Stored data
BEGIN

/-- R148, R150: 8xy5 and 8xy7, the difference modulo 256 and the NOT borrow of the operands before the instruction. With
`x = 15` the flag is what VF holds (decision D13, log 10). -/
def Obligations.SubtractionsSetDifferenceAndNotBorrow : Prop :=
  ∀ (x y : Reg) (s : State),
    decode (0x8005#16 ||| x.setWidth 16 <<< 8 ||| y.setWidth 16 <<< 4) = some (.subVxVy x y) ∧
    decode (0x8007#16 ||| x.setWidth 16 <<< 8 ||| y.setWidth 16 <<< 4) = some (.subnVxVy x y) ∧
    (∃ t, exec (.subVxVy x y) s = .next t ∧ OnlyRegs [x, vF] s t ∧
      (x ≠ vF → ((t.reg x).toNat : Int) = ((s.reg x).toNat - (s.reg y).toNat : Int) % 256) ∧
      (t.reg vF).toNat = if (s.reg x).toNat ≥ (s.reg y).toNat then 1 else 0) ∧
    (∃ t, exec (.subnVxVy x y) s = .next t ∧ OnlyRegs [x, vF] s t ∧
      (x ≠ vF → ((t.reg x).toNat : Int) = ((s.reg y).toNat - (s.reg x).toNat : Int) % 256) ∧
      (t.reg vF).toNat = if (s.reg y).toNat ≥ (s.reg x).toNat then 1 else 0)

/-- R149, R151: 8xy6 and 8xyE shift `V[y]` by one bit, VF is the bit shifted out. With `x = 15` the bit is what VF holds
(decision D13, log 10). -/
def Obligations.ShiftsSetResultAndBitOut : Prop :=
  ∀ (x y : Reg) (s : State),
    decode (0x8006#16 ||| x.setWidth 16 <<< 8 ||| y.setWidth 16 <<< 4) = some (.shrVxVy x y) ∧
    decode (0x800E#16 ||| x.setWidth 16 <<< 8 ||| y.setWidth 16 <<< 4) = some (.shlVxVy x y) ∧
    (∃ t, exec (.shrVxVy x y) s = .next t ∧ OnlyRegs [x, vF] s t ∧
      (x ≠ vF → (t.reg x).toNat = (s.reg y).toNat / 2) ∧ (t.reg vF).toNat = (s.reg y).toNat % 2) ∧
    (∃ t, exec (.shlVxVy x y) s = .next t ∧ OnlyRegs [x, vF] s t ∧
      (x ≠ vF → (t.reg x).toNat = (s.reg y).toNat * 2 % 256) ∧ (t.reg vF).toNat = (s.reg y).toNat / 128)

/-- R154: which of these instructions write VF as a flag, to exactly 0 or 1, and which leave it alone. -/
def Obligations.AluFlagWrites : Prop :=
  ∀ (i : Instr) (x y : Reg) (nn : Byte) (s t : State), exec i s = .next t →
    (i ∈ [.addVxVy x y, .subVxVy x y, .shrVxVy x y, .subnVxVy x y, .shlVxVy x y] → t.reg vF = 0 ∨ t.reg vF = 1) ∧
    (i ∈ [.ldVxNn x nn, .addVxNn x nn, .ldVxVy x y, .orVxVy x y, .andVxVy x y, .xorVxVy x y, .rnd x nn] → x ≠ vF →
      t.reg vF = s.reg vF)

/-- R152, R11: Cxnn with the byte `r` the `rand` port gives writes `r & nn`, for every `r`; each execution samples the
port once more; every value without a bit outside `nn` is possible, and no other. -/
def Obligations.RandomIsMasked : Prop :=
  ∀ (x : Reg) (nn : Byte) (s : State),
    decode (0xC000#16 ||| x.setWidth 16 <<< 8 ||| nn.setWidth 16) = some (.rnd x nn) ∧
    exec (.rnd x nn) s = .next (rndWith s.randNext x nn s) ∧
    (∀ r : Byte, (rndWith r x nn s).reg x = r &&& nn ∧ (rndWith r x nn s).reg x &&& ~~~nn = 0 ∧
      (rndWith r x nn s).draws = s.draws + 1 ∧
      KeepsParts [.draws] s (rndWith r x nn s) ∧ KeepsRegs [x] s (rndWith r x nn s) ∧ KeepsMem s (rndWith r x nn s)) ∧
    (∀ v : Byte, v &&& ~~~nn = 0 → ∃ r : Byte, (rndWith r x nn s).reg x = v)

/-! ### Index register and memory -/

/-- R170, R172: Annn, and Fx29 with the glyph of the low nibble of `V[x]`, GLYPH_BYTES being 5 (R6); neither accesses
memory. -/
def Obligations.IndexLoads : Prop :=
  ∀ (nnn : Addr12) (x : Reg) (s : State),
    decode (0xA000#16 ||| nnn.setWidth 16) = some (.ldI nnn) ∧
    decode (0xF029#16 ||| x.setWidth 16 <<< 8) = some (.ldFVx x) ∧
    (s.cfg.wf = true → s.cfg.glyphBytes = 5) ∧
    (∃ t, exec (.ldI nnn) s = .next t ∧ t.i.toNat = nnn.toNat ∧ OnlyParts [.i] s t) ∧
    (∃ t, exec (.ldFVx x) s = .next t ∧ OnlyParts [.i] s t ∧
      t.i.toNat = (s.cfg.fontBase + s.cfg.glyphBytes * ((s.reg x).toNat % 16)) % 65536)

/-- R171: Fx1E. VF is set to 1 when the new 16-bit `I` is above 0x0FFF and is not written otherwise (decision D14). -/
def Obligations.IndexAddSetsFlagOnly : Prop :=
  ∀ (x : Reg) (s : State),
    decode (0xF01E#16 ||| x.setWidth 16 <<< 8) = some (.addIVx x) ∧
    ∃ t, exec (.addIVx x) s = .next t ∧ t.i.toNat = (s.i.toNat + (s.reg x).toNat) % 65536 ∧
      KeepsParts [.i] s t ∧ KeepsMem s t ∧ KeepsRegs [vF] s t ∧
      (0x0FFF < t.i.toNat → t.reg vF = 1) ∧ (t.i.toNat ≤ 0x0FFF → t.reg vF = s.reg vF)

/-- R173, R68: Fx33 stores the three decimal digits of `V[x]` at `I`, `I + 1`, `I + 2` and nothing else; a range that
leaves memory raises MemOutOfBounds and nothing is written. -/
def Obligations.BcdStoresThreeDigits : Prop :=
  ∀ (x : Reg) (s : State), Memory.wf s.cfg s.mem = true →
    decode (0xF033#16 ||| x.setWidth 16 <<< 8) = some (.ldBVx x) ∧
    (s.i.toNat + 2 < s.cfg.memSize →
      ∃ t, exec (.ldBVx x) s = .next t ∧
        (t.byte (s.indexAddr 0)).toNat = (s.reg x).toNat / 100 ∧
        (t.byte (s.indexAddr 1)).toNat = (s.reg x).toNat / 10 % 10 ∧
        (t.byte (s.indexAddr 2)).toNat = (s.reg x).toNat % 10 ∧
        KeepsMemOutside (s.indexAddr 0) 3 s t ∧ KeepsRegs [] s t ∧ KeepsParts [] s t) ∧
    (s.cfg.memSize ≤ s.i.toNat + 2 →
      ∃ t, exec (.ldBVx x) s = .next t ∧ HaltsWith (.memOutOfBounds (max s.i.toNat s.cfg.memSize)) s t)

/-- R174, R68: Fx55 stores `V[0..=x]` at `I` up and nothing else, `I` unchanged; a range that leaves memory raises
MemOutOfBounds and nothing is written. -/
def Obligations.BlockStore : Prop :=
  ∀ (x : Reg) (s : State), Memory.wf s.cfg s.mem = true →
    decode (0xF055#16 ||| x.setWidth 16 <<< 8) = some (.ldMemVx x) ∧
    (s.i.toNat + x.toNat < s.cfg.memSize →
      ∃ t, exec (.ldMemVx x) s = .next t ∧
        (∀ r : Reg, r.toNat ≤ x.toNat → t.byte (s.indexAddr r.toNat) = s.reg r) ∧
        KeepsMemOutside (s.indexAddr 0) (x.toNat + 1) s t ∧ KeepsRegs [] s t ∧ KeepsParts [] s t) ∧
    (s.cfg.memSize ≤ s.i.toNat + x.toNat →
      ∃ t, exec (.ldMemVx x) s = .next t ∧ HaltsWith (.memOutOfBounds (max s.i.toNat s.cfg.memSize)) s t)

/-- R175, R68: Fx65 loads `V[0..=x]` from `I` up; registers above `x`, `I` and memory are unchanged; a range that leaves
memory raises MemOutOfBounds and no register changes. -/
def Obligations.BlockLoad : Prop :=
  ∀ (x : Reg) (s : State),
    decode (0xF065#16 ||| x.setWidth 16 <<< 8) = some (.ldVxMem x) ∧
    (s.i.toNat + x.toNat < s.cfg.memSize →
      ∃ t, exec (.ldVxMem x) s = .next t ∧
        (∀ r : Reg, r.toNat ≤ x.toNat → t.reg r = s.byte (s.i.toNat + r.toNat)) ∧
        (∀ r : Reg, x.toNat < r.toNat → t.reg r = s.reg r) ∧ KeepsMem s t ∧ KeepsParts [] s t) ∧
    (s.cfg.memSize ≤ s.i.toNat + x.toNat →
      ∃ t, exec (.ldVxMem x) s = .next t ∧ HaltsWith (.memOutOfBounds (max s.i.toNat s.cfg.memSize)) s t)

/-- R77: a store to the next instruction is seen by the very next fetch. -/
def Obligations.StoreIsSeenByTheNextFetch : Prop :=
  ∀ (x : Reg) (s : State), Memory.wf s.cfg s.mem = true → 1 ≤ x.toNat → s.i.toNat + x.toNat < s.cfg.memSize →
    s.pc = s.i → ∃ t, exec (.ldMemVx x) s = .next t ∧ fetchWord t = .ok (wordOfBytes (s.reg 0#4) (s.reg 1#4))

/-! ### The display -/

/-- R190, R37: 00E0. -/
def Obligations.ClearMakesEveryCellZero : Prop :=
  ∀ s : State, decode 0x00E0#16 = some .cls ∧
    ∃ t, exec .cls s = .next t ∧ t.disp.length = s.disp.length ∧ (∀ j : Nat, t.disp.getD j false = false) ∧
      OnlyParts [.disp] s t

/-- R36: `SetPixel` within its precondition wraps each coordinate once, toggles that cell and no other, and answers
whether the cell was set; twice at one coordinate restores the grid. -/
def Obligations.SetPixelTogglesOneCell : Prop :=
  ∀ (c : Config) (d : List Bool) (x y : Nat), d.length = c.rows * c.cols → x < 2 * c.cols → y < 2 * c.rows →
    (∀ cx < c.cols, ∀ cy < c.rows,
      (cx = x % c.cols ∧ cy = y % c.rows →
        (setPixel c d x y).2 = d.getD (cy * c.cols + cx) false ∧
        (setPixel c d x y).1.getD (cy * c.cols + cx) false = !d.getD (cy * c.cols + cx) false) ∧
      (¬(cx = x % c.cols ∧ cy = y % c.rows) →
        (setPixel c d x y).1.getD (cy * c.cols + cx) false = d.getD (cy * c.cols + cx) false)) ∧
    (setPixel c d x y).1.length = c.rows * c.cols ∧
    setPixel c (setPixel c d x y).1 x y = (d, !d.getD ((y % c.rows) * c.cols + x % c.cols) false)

END

> What is expected: Reproduce only the lines above, starting at the line with "OnlyParts [.disp] s t" and ending at the line with "(∀ cx < c.cols, ∀", exactly as written.

> Answer to the problem:
      OnlyParts [.disp] s t

/-- R36: `SetPixel` within its precondition wraps each coordinate once, toggles that cell and no other, and answers
whether the cell was set; twice at one coordinate restores the grid. -/
def Obligations.SetPixelTogglesOneCell : Prop :=
  ∀ (c : Config) (d : List Bool) (x y : Nat), d.length = c.rows * c.cols → x < 2 * c.cols → y < 2 * c.rows →
    (∀ cx < c.cols, ∀ cy < c.rows,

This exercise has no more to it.